2007-01-17 09:47:37 · 2 answers · asked by silver_star 1 in Science & Mathematics ➔ Chemistry
First off, your crafty perfesser wants to give you a hard time. He knows (but you, poor innocent, do not) that iodine, I2, plus iodide ion, I-, form a species that is triiodide ion, I3-
There is confusion among capital I, lower case l, and the number 1.
From here out, let the symbol for iodine be *eye*.
Let us balance it by half-reactions, without the obstruction of triiodide.

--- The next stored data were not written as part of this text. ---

/-- One transport (Table 11-12). -/
structure Xport where
  fitted   : Bool
  calibrating : Bool
  faulted  : Bool
  startup  : Bool
  motionOk : Bool
  rcOk     : Bool
  cart     : Option Cart
  mount    : Option Mount
  /-- A failed cartridge-memory access waits for its retry: tries made, tick, command (R243). -/
  cmTry    : Option (Nat × Nat × Nat)
  blk      : XpBlock
  blkNext  : Option XpBlock
  rc       : RcBlock
  rcNext   : Option RcBlock
  lanesNext : List (Nat × Bool)
  motion   : Motion
  /-- Stop at the next dataset boundary (R580, R584). -/
  stopReq  : Bool
  /-- Stop at the next segment boundary: 1 Write-stop (R759), 2 PFAIL_N (R252). -/
  haltReq  : Nat
  /-- For PFAIL_N, the tick by which WG_REQ is low wherever the segment ends (R252). -/
  haltAt   : Nat
  /-- Made inactive by Throttle (R758). -/
  throttled : Bool
  wrap     : Nat
  reverse  : Bool
  velocity : Nat
  velHist  : List Nat
  target   : Nat
  servo    : Tbl Servo
  lossAt   : Option Nat
  reacqRun : Nat
  wi       : Inhibit
  shkLow   : Bool
  /-- Tt_WFLT_N is low before this tick (Table 11-3). -/
  wfltHighAt : Nat
  /-- Clears of WFLT_LATCH tried without success, and the tick of the next (R573). -/
  wfltTry  : Option (Nat × Nat)
  occ      : Nat
  rsOcc    : Nat
  arrivals : List (Nat × Nat)
  /-- Bytes that left the restore region, with their ticks, over the last 250 ms (R583). -/
  drains   : List (Nat × Nat)
  sust     : Nat
  restored : List Restored
  /-- Codewords of datasets that a read command has not recovered yet (R488). -/
  cws      : List ReadCw
  /-- The dataset that failed to recover, and its retries so far (R533 step 4, Table 16-4 class 5). -/
  reread   : Nat × Nat
  /-- Where a read command wants the head: wrap and LPOS (R25 step 2). -/
  goal     : Option (Nat × Nat)
  /-- Tape run since the velocity passed 1.2 m/s, in µm (R579). -/
  run      : Nat
  /-- Velocity loop ticks, modulo 10 (Table 11-9). -/
  loopTick : Nat
  /-- The lanes' write clock and read sample clock in Hz (R504, R577). -/
  wclk     : Nat
  rclk     : Nat
  pesHist  : List Int
  tensionMn : Nat
  headTemp : Int
  motorMa  : Nat
  torque   : Int
  diffTorque : Int
  dac      : Nat
  backhitches : Nat
  turnarounds : Nat
  reacqs   : Nat
  lposErrs : Nat
  rw       : RwSum
  deriving DecidableEq, Repr

/-! ### Read channel -/

/-- Identity of a codeword on a lane: dataset, attempt, codeword index and its segment's flags. -/
structure CwId where
  num      : Nat
  attempt  : Nat
  cw       : Nat
  rewrite  : Bool
  deferred : Bool
  filler   : Bool
  cut      : Bool
  deriving DecidableEq, Repr

/-- A codeword in a lane's sample store (R519). -/
structure Sample where
  ticket  : Nat
  cls     : CwClass
  what    : CwId
  missed  : Bool
  margin  : Bool
  passes  : Nat
  iters   : Nat
  decoder : Option Nat
  evicted : Bool
  atTick  : Nat
  /-- The equaliser's output, one value a bit; the spans of DROPOUT in it (R508, R515). -/
  y       : List Int
  gaps    : List (Nat × Nat)
  /-- The decoder's extrinsic information so far (R515), and the posterior LLRs of the last pass (R520). -/
  prior   : List Int
  post    : List Int
  ord     : Nat
  place   : Option Nat
  /-- Budget in force when the pass started: VERIFY_LIMIT, or ITER_TOTAL (R523, R547). -/
  limit   : Nat
  deriving DecidableEq, Repr

/-- The search state of a lane (R510). -/
inductive Search where
  | acquisition
  | positionStart
  | tracking
  deriving DecidableEq, Repr

/-- One read lane and its LANE_METRICS counters (Table 10-7). -/
structure Lane where
  search   : Search
  active   : Bool
  dropout  : Bool
  missed   : Bool
  margin   : Bool
  fly      : Nat
  /-- Separators passed since the lane began to read, and segments since the last one while the lane has kept count (R487, R510). -/
  ord      : Nat
  place    : Option Nat
  flight   : List CwId
  store    : List Sample
  gain     : Nat
  snr      : Int
  asym     : Int
  base     : Int
  fir      : List Int
  freq     : Int
  cwDecoded : Nat
  iterSum  : Nat
  unconv   : Nat
  markMissed : Nat
  markMargin : Nat
  dropouts : Nat
  vf       : Tbl Nat
  rewrites : Nat
  squalls  : Nat
  evictions : Nat
  pinnedOk : Nat
  deriving DecidableEq, Repr

/-- One level of the pool parameter block (Table 10-6). -/
structure PoolLevel where
  passes  : Nat
  perPass : Nat
  total   : Nat
  verify  : Nat
  deriving DecidableEq, Repr

/-- The pool parameter block (Table 10-6). -/
structure PoolBlock where
  l0     : PoolLevel
  l1     : PoolLevel
  l2     : PoolLevel
  enter1 : Nat
  exit1  : Nat
  enter2 : Nat
  exit2  : Nat
  dwell  : Nat
  shrink : Bool
  deriving DecidableEq, Repr

/-- The lanes and the decoder pool (Table 10-8). -/
structure ReadCh where
  lanes    : Tbl Lane
  /-- Decoders at work: lane and ticket. -/
  decs     : Tbl (Nat × Nat)
  ticket   : Nat
  blk      : PoolBlock
  blkNext  : Option PoolBlock
  level    : Nat
  /-- 256 µs evaluations since the level was entered (R522). -/
  evals    : Nat
  /-- Busy decoder time since the last evaluation, in ns (R521). -/
  busyNs   : Nat
  uPermille : Nat
  changes  : Nat
  iterVerify : Nat
  iterRestore : Nat
  iterScan : Nat
  l1Us     : Nat
  l2Us     : Nat
  waitMax  : Nat
  /-- Lanes disabled by LANE_DISABLE (R803). -/
  disabled : List Nat
  deriving DecidableEq, Repr

/-! ### Offload service -/

/-- A service job (R315 to R326, Table 6-6). -/
structure Job where
  compress  : Bool
  format    : Nat
  fixed     : Bool
  final     : Bool
  lane      : Nat
  inLen     : Nat
  outLen    : Nat
  expectLen : Nat
  totalIn   : Nat
  totalOut  : Nat
  bitPos    : Nat
  at_       : InfState
  check     : Nat
  /-- The last 32,768 bytes of the uncompressed side, oldest first. -/
  hist      : Bytes
  blockIn   : Nat
  /-- COMPRESS: output bits held back, oldest first, and the deferred match (Table 6-6). -/
  pend      : List Bool
  pendMatch : Nat × Nat
  /-- The pieces of the output buffer: address and length. -/
  outTo     : List (Nat × Nat)
  /-- The status with which a stop request ends it, 0 when there is none, and the command that counts it as aborted (R199). -/
  stopBy    : Nat
  stopFor   : Nat
  deriving DecidableEq, Repr

/-! ### Auxiliary copy engine and telemetry -/

/-- The states of an ACE channel (R603). -/
inductive AceSt where
  | idle
  | armed
  | running
  | done
  | halted
  deriving DecidableEq, Repr

/-- One ACE channel (Tables 12-3 to 12-6). -/
structure Ace where
  st       : AceSt
  cfg      : Word
  trig     : Word
  iter     : Nat
  src      : Nat
  dst      : Nat
  len      : Nat
  pending  : Bool
  err      : Nat
  domain   : Bool
  iterDone : Nat
  doneBytes : Nat
  /-- Bytes of the iteration whose bursts have had their turn (R607). -/
  served   : Nat
  overrun  : Nat
  retries  : Nat
  dstPos   : Nat
  /-- Retries of the failed burst, and the tick at which the next one starts (R618). -/
  retryNo  : Nat
  retryAt  : Option Nat
  /-- DISARM, or a stop, to be applied at the end of the iteration (Table 12-4, R623). -/
  disarm   : Bool
  /-- A SOFTWARE run whose next iteration waits for the end of Lull-2 (R623). -/
  parked   : Bool
  deriving DecidableEq, Repr

/-- What a SERVO stream gathers over its period (Table 12-8): frames and their velocities, published PES values, samples of
tension and motor current. -/
structure SrvAcc where
  frames : Nat
  velSum : Nat
  pesN   : Nat
  pesSum : Int
  pesMin : Int
  pesMax : Int
  pesSq  : Nat
  tenN   : Nat
  tenSum : Nat
  maSum  : Nat
  deriving DecidableEq, Repr

/-- A telemetry stream (R628 to R637, Table 12-9). -/
structure Tele where
  kind    : Nat
  source  : Nat
  ringLog2 : Nat
  periodUs : Nat
  ringAddr : Nat
  tflags  : Nat
  seq16   : Nat
  /-- The record in the capture window, until its channel has copied it. -/
  window  : Option Bytes
  /-- READ_CHANNEL counters at the period's start: codewords, iterations, failures, rewrites, dropouts. -/
  base    : List Nat
  acc     : SrvAcc
  /-- The source was missing when the period began (R632). -/
  part    : Bool
  deriving DecidableEq, Repr

/-- The auxiliary copy engine. -/
structure AceEng where
  ch      : Tbl Ace
  own     : List Nat
  ownViol : Nat
  stopped : Bool
  /-- The channel whose burst was served last (R607). -/
  last    : Nat
  tele    : Tbl Tele
  /-- Contents of the BUFFER space that ACE has written (R605). -/
  buf     : Memory
  deriving DecidableEq, Repr

/-! ### Sideband management port and peripheral ports -/

/-- The protocol states of R647. -/
inductive SmpSt where
  | idle
  | cmd
  | rwait
  | wdata
  | rdata
  | rabort
  deriving DecidableEq, Repr

/-- A peripheral table entry (Table 13-6). -/
structure Periph where
  typ   : Nat
  proto : Nat
  frame : Nat
  clk   : Nat
  div   : Nat
  lead  : Nat
  setup : Nat
  gap   : Nat
  xp    : Nat
  deriving DecidableEq, Repr

/-- The SMP, the mailbox and the peripheral ports. -/
structure Smp where
  st      : SmpSt
  mode3   : Bool
  page    : Nat
  addr    : Nat
  wb      : Nat
  waits   : Nat
  /-- SMP_SDO: the byte being sent, or high impedance (R644). -/
  sdo     : Option Byte
  /-- The byte being sent is SMP_ERR_COUNT, which clears once it is fully shifted out (R650, R687). -/
  rcOut   : Bool
  /-- SCK ignored until SMP_CS_N has next risen (R688). -/
  deaf    : Bool
  /-- VDDIO_MGMT below its range (R859). -/
  blind   : Bool
  err     : BitVec 8
  errCount : Nat
  attn    : BitVec 8
  attnEn  : BitVec 8
  straps  : Byte
  scratch : Byte
  indAddr : Word
  indData : Word
  indBusy : Bool
  indErr  : Nat
  /-- The indirect access in progress: write, increment. -/
  indOp   : Option (Bool × Bool)
  /-- The access met a gate that force-closed (R661). -/
  indLost : Bool
  sqe     : Entry
  cqe     : BitVec 128
  mbxBusy : Bool
  mbxDone : Bool
  mbxData : Memory
  /-- Attention notch: running, and pending until SMP_RB rises (R656, R657). -/
  notch   : Bool
  notchWait : Bool
  periph  : Tbl Periph
  /-- Pieces of at most 64 data bytes that wait behind loop traffic on each port, oldest first (R588). -/
  pspQ    : Tbl (List Out)
  /-- A failed peripheral transaction: tries made and the tick of the next (R684). -/
  pspTry  : Tbl (Nat × Nat)
  /-- Last SMP_STATUS of each peer formatter, or no answer (R685). -/
  peers   : Tbl (Option Byte)
  deriving DecidableEq, Repr

/-! ### Time base -/

/-- The PPS states (Table 14-1). -/
inductive PpsSt where
  | free
  | acquiring
  | locked
  | holdover
  deriving DecidableEq, Repr

/-- A pacing timer (R706 to R708). -/
structure PTimer where
  period  : Nat
  en      : Bool
  align   : Bool
  cfgErr  : Bool
  skipped : Nat
  /-- Grid origin and last firing, in formatter-time ns. -/
  origin  : Int
  last    : Int
  deriving DecidableEq, Repr

/-- An alarm (R709). -/
structure Alarm where
  sec   : Nat
  ns    : Nat
  en    : Bool
  fired : Bool
  deriving DecidableEq, Repr

/-- The time base unit (Tables 14-3, 14-4). -/
structure Tbu where
  sec     : Nat
  ns      : Nat
  f       : Int
  slew    : Int
  slewAt  : Nat
  pps     : PpsSt
  ppsEn   : Bool
  manual  : Bool
  outEn   : Bool
  shift   : Nat
  win     : Nat
  cable   : Int
  lastOff : Int
  outOff  : Int
  outWidth : Nat
  accepted : Nat
  outWin  : Nat
  dups    : Nat
  steps   : Nat
  holdovers : Nat
  snap    : Nat
  /-- Previous edge that was not a duplicate: formatter time in ns, since PPS_EN was set (R698, R722). -/
  prev    : Option Int
  /-- Offsets of the current run of out-of-window edges, newest first (R702). -/
  run     : List Int
  /-- Consecutive accepted edges with |o| at most 1,000 ns (Table 14-1). -/
  near    : Nat
  /-- Tick of the last accepted edge (Table 14-1). -/
  accAt   : Nat
  ppsOut  : Bool
  outFallAt : Nat
  outLast : Int
  timers  : Tbl PTimer
  alarms  : Tbl Alarm
  /-- A SET_TIME AT_PPS that waits: command, seconds and deadline tick (R715, R716). -/
  atPps   : Option (Nat × Nat × Nat)
  deriving DecidableEq, Repr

5*eye*2 + 10e- ===> 10 *eye*^-1
That is the reduction of iodine to iodide
6H2O + *eye*2 ===> 2*eye*O3- + 10e- + 12 H+
That is the oxidation of iodine to iodate. The combined equation is:
6H2O + 6*eye*2 ===> 2*eyeO3- + 10*eye*- +12H+
So what about the *eye3-? There should be 6 more *eye- on the right to convert all that 6*eye*2 to 6*eye3^- and the 10*eye*- on the right to 16*eye*-
What your crafty perfessor didn't explain is that there are three kinds of iodine: The kind that gets oxidized, the kind that gets reduced, and the kind that does neither.
2007-01-17 11:30:05 · answer #1 · answered by steve_geo1 7 · 0⤊ 0⤋
Yes, i do.
Do your own homework. As a hint, separate the oxidation and reduction components to balance on their own. At the end, make sure that atoms and charges balance. It's in (aqueous?) acid, so this means you can add certain molecules and ions to help you.
2007-01-17 10:01:51 · answer #2 · answered by Phil 5 · 0⤊ 0⤋